__BRIEF__. Below are lines of data. Give the number of them that contain the string "decide", and nothing else.

^^^^^^^^^^^^^^^^

/-- What becomes of a message by its epoch and the island it names (R388). -/
def State.route (s : State) (h : BitVec 512) : Route :=
  let i := hdrIsland h
  let st := s.islandState i
  if hdrEpoch h = s.epoch then
    if st = isActive ∧ s.islandHolds h then .deliver
    else if st = isForming ∧ s.islandHolds h then .answer mrNotReady 0
    else .answer mrNoRoute 0
  else if s.flag F.CHART_STATUS_PREV_LIVE && hdrEpoch h == s.get F.CHART_STATUS_PREVIOUS then
    if (match s.leaving i with | some x => x.role == hdrRole h && x.assign == hdrAssign h | none => false)
        || (st == isActive && s.islandHolds h) then .deliver
    else match s.holder (hdrRole h) (hdrAssign h) with
      | none => .answer mrNoRoute 0
      | some d => if hdrFwd h then .answer mrRedirect d else .forward d
  else if hdrEpoch h = nextEpoch s.epoch then .answer mrAhead 0
  else .answer mrStale 0

/-- An answer that is not OK (R388, R408): counted, and sent to the operation's origin on the response channel. -/
def Act.mctAnswer (dest at_ : Nat) (h : BitVec 512) (status : Nat) (rest : List Byte) : Act :=
  .all
    [ (if status = mrNotReady then .count .CHART_NOT_READY_COUNT
      else if status = mrRedirect then .count .CHART_REDIRECT_COUNT
      else if status = mrStale then .count .CHART_STALE_COUNT
      else if status = mrAhead then .count .CHART_AHEAD_COUNT
      else .done),
      .mctSend dest 1 at_
        { type_ := mtResponse, op := hdrOp h, origin := hdrOrigin h, epoch := hdrEpoch h, payload := leBytes 1 status ++ rest } ]

/-! ### Landing buffers (R413) -/

/-- First landing buffer of a virtual channel, in buffers. -/
def State.landFirst (s : State) (vc : Nat) : Nat := ((List.range vc).map fun v => s.get F.MCT_VC_BUFFERS v).foldl (· + ·) 0

/-- A free landing buffer of a virtual channel, by device address. -/
def State.landBuffer (s : State) (vc : Nat) : Option Nat :=
  ((List.range (s.get F.MCT_VC_BUFFERS vc)).map fun k => s.get F.MCT_LAND_BASE_ADDR + (s.landFirst vc + k) * 8320).find? fun a =>
    !(s.mct.delivered.any fun d => d.1 == a)

/-- A message lands: header and payload are written to a buffer of its channel, which it holds until it is answered
(R413). -/
def Act.land (pkt : MctPacket) (keep : Bool) : Act :=
  .look fun s => match s.landBuffer (hdrVc pkt.hdr) with
    | none => .done
    | some a =>
      (Act.store a (leBytes 64 pkt.hdr.toNat ++ pkt.payload)).andThen
        (.when keep (.modMct fun m => { m with delivered := m.delivered ++ [(a, pkt)] }))

/-- The peer that a message's operation belongs to. -/
def originOf (src : Nat) (h : BitVec 512) : Nat := if hdrOrigin h = 0 then src else hdrOrigin h

/-! ### Delivery, by type (R407) -/

/-- REQUEST: the operation opens here; a message under a speculation tag is staged (R387, R413, R417). -/
def Act.mctTakeRequest (src : Nat) (pkt : MctPacket) : Act :=
  let h := pkt.hdr
  if hdrSpecTag h ≠ 0 then
    .modMct fun m => { m with staged := m.staged ++ [⟨src, hdrSpecTag h, pkt⟩] }
  else
    (Act.land pkt true).andThen (.openOp ⟨hdrOp h, originOf src h, hdrVc h, hdrEpoch h, hdrIsland h, 0, false⟩)

/-- A peer answers a ferry transfer (R388, R405, R408): FAILED carries the ferry status that ends it, NOT_READY and
EPOCH_AHEAD have its tiles asked for or sent again, and no route ends it. -/
def Act.peerAnswered (x : Xfer) (status failed : Nat) : Act :=
  if status = mrOk then .done
  else if status = mrNotReady ∨ status = mrAhead then .setXfer { x with sent := [] }
  else
    (Act.xferFails x (if status = mrFailed ∧ [fsRead, fsWrite, fsManifest].contains failed then failed else x.peerFails)).andThen
      .banksSettle

/-- RESPONSE: it completes or ends the operation of this origin by its status; NOT_READY and EPOCH_AHEAD leave it open,
to be tried again. One of no operation of this device is forwarded as its epoch and island say (R388, R408). -/
def Act.mctTakeResponse (src : Nat) (pkt : MctPacket) (else_ : Act) : Act :=
  .look fun s =>
    let status := leAt pkt.payload 0 1
    match s.tier.xfers.find? fun x => x.op == hdrOp pkt.hdr && hdrOrigin pkt.hdr == s.selfAddr && s.xferPeer x == some src with
    | some x => .peerAnswered x status (leAt pkt.payload 1 1)
    | none =>
    match s.mct.ops.find? fun o => o.id == hdrOp pkt.hdr && o.started && (o.peer == src || hdrOrigin pkt.hdr == s.selfAddr) with
    | none => else_
    | some o =>
      if status = mrNotReady ∨ status = mrAhead then .done
      else if status = mrNoRoute ∨ status = mrRedirect ∨ status = mrStale then .opMoved o
      else if hdrSpecTag pkt.hdr ≠ 0 then
        (Act.closeOp o).andThen (.modMct fun m => { m with staged := m.staged ++ [⟨src, hdrSpecTag pkt.hdr, pkt⟩] })
      else (Act.land pkt false).andThen (.closeOp o)

/-- TILE_HALF: with both halves in, the tile is checked against its manifest and written to its place in the receive
window, or kept for the ferry that asked for it; one outside the window is answered FAILED. The tiles of a crossing or a
drain go to the ferry that takes them (R405, R407, R415, R531). -/
def Act.mctTakeHalf (src at_ : Nat) (pkt : MctPacket) : Act :=
  .look fun s =>
    let h := pkt.hdr
    let p := pkt.payload
    let tile := leAt p 0 4
    let half := leAt p 4 1 % 2
    let x : MctHalf := ⟨src, hdrOp h, tile, half, padTo 8192 (p.drop 16), if half = 1 then padTo 32 (p.drop 8208) else []⟩
    let same (y : MctHalf) : Bool := y.peer == src && y.op == hdrOp h && y.tile == tile
    match s.mct.halves.find? fun y => same y && y.half != half with
    | none => .modMct fun m => { m with halves := (m.halves.filter fun y => !(same y && y.half == half)) ++ [x] }
    | some y =>
      let bytes := if half = 1 then y.bytes ++ x.bytes else x.bytes ++ y.bytes
      let manifest := if half = 1 then x.manifest else y.manifest
      let a := s.get F.MCT_WIN_BASE_ADDR + tile * 16384
      (Act.modMct fun m => { m with halves := m.halves.filter fun y => !same y }).andThen
        (if !manifestOk kindTile manifest bytes then
          .all [.manifestFail, .raiseAs .ERR_MANIFEST 1 0 4, .mctAnswer (originOf src h) at_ h mrFailed (leBytes 1 fsManifest)]
        else if hdrOrigin h = s.selfAddr then
          .when (s.tier.xfers.any fun z => z.op == hdrOp h)
            (.modMct fun m => { m with arrived := m.arrived ++ [⟨hdrOp h, tile, bytes⟩] })
        else if hdrVc h = 2 ∨ hdrVc h = 3 then .done
        else if (tile + 1) * 16384 > s.get F.MCT_WIN_SIZE_BYTES || (s.lostPart a 16384).isSome then
          .mctAnswer (originOf src h) at_ h mrFailed (leBytes 1 fsWrite)
        else .store a bytes)

/-- PEER_READ: tiles of the receive window are sent back; a range outside it is answered FAILED (R405, R407). -/
def Act.mctTakePeerRead (src at_ : Nat) (pkt : MctPacket) : Act :=
  .look fun s =>
    let h := pkt.hdr
    let off := leAt pkt.payload 0 8
    let n := leAt pkt.payload 8 4
    let base := s.get F.MCT_WIN_BASE_ADDR
    if off % 16384 ≠ 0 ∨ off + n * 16384 > s.get F.MCT_WIN_SIZE_BYTES ∨ (s.lostLine (base + off) (n * 16384)).isSome then
      .mctAnswer (originOf src h) at_ h mrFailed (leBytes 1 fsRead)
    else
      .each (List.range n) fun i => .each [0, 1] fun half =>
        let t := s.readMem (base + off + i * 16384) 16384
        .mctSend (originOf src h) 1 at_
          { type_ := mtHalf, op := hdrOp h, origin := hdrOrigin h, epoch := hdrEpoch h,
            payload := halfPayload (off / 16384 + i) half t (manifestOf kindTile t) }

/-- SPEC_COMMIT: of the messages staged under a tag the accepted ones are delivered, the others discarded (R417). -/
def Act.specCommit (src : Nat) (pkt : MctPacket) : Act :=
  .look fun s =>
    let tag := leAt pkt.payload 0 2
    let mine (x : MctStaged) : Bool := x.peer == src && x.tag == tag
    let xs := (s.mct.staged.filter mine).take (leAt pkt.payload 2 2)
    (Act.modMct fun m => { m with staged := m.staged.filter fun x => !mine x }).andThen
      (.each xs fun x =>
        let h := x.pkt.hdr
        if hdrType h = mtRequest then
          (Act.land x.pkt true).andThen (.openOp ⟨hdrOp h, originOf src h, hdrVc h, hdrEpoch h, hdrIsland h, 0, false⟩)
        else .land x.pkt false)

/-- SPEC_CANCEL: what is staged under a tag is discarded (R417). -/
def Act.specCancel (src : Nat) (pkt : MctPacket) : Act :=
  let tag := leAt pkt.payload 0 2
  .modMct fun m => { m with staged := m.staged.filter fun x => !(x.peer == src && x.tag == tag) }

/-- The crossing that a message belongs to. -/
def State.crossingOf (s : State) (src : Nat) (h : BitVec 512) : Option Crossing :=
  s.mct.crossings.find? fun c => c.peer == src && c.op == hdrOp h

/-- CROSS_BEGIN: the offer waits for CROSS_IN; when two devices wait for each other, the crossing of the higher session
ID aborts (R420, R422). -/
def Act.crossBegun (src at_ : Nat) (pkt : MctPacket) : Act :=
  .look fun s =>
    let id := rId (cbRecord pkt.payload)
    let c : Crossing :=
      { session := id, op := hdrOp pkt.hdr, peer := src, source := false, step := 2, since := s.now,
        digest := cbDigest pkt.payload, begin_ := pkt.payload, berth := 0, epoch := hdrEpoch pkt.hdr }
    .all
      [ .when (!(s.mct.offers.any fun x => x.session == id)) (.modMct fun m => { m with offers := m.offers ++ [c] }),
        .each (s.mct.crossings.filter fun x => x.source && x.peer == src && x.step == 2 && decide (x.session > id)) fun x =>
          .abortCrossing x at_ 3 ]

/-- CROSS_READY: the source orders the transfers, or aborts on a refusal (R420). -/
def Act.crossReady (src at_ : Nat) (pkt : MctPacket) : Act :=
  .look fun s => match s.crossingOf src pkt.hdr with
    | none => .done
    | some c =>
      if !c.source || c.step != 2 then .done
      else if leAt pkt.payload 0 1 ≠ 0 then .abortCrossing c at_ 1
      else match s.findSession c.session with
        | none => .done
        | some i =>
          let b := s.recBytes i
          let low := rPrior b == ssMoored || rPrior b == ssLaidUp
          .all
            [ .setCrossing { c with step := 3, since := s.now, berth := leAt pkt.payload 1 4 },
              .one (.emit (.shareOrder c.session moSend 0 (if low then rLower b else 0) (rClass b) (rBerth b) (rClass b) (rBerth b))),
              .one (.emit (.carry c.session c.peer (s.log c.session) (rHistory b))) ]

/-- The handover point: the source writes COMMITTED and sends CROSS_COMMIT (R421). -/
def Act.handover (c : Crossing) (at_ : Nat) : Act :=
  .look fun s =>
    .all
      [ .modMct fun m => { m with outcomes := m.outcomes ++ [(c.session, c.op, true, s.now)] },
        .setCrossing { c with step := 4, since := s.now }, .count .MCT_CROSS_COUNT,
        .crossSend c.peer c.op mtCommit 2 at_ (leBytes 8 c.session) ]

/-- CROSS_HELD: every share is there; the crossing is handed over, unless the digests differ (R420, R421). -/
def Act.crossHeld (src at_ : Nat) (pkt : MctPacket) : Act :=
  .look fun s => match s.crossingOf src pkt.hdr with
    | none => .done
    | some c =>
      if !c.source || c.step != 3 then .done
      else if padTo 48 pkt.payload ≠ padTo 48 c.digest then .abortCrossing c at_ 1
      else .handover c at_

/-- CROSS_COMMIT: the destination holds the session (R420). -/
def Act.crossCommitted (src : Nat) (pkt : MctPacket) : Act :=
  .look fun s => match s.crossingOf src pkt.hdr with
    | some c => .when (!c.source && c.step == 4) (.setCrossing { c with step := 5, since := s.now })
    | none => .done

/-- A side learns that a crossing is aborted: before the handover point it stops its part (R420, R421). -/
def Act.crossAborted (c : Crossing) : Act :=
  .look fun s =>
    .when (decide (c.step < 5) && !(c.source && c.step == 4))
      (.all
        [ .setCrossing { c with step := 6, since := s.now }, .count .MCT_CROSS_ABORT_COUNT,
          .one (.emit (.shareCancel c.session)), .shareCancel c.session ])

/-- CROSS_ABORT: an offer not yet taken goes; a crossing in progress is aborted (R420). -/
def Act.crossAbort (src : Nat) (pkt : MctPacket) : Act :=
  .look fun s =>
    let offered (c : Crossing) : Bool := c.peer == src && c.op == hdrOp pkt.hdr
    .all
      [ .each (s.mct.offers.filter offered) fun c =>
          .each (s.sdir.waits.filter fun w => dOp w.entry.toNat == 0x0F && dSession w.entry.toNat == c.session) fun w =>
            (Act.modSdir fun x => { x with waits := x.waits.erase w }).andThen (.sdirDone (dTag w.entry.toNat) dsCancelled 0),
        .modMct fun m => { m with offers := m.offers.filter fun c => !offered c },
        match s.crossingOf src pkt.hdr with | some c => .crossAborted c | none => .done ]

/-- Outcomes as CROSS_TELL carries them. -/
def ctHanded : Nat := 0
def ctAborted : Nat := 1
def ctUnknown : Nat := 2

/-- CROSS_ASK: the answer by what this side knows (R421). -/
def Act.crossAsk (src at_ : Nat) (pkt : MctPacket) : Act :=
  .look fun s =>
    let id := leAt pkt.payload 0 8
    let op := leAt pkt.payload 8 8
    let tell (o : Nat) : Act := .crossSend src op mtTell 4 at_ (leBytes 1 o)
    if s.mct.outcomes.any fun o => o.1 == id && o.2.1 == op && o.2.2.1 then tell ctHanded
    else match s.mct.crossings.find? fun c => c.session == id && c.op == op with
      | some c => if c.source then (Act.abortCrossing c at_ 4).andThen (tell ctAborted) else tell ctUnknown
      | none => tell (if (s.findSession id).isSome then ctHanded else ctAborted)

/-- CROSS_TELL: the asking side takes the outcome; on UNKNOWN it asks again, RTO_US later (R421). -/
def Act.crossTell (src at_ : Nat) (pkt : MctPacket) : Act :=
  .look fun s => match s.crossingOf src pkt.hdr with
    | none => .done
    | some c =>
      let o := leAt pkt.payload 0 1
      if o = ctHanded then .setCrossing { c with step := 5, since := s.now }
      else if o = ctAborted then .crossAborted c
      else
        .crossSend src c.op mtAsk 4 (at_ + s.get F.MCT_RETX_RTO_US * 1000000) (leBytes 8 c.session ++ leBytes 8 c.op)

/-- Forward a message once (R388). -/
def Act.mctForward (dest at_ : Nat) (pkt : MctPacket) : Act :=
  let h := pkt.hdr
  (Act.count .CHART_FORWARD_COUNT).andThen
    (.mctSend dest (hdrVc h) at_
      { type_ := hdrType h, op := hdrOp h, origin := hdrOrigin h, epoch := hdrEpoch h, island := hdrIsland h, role := hdrRole h,
        assign := hdrAssign h, specTag := hdrSpecTag h, fwd := true, payload := pkt.payload })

^^^^^^^^^^^^^^^^

__RESPONSE TO THIS EXERCISE__. 2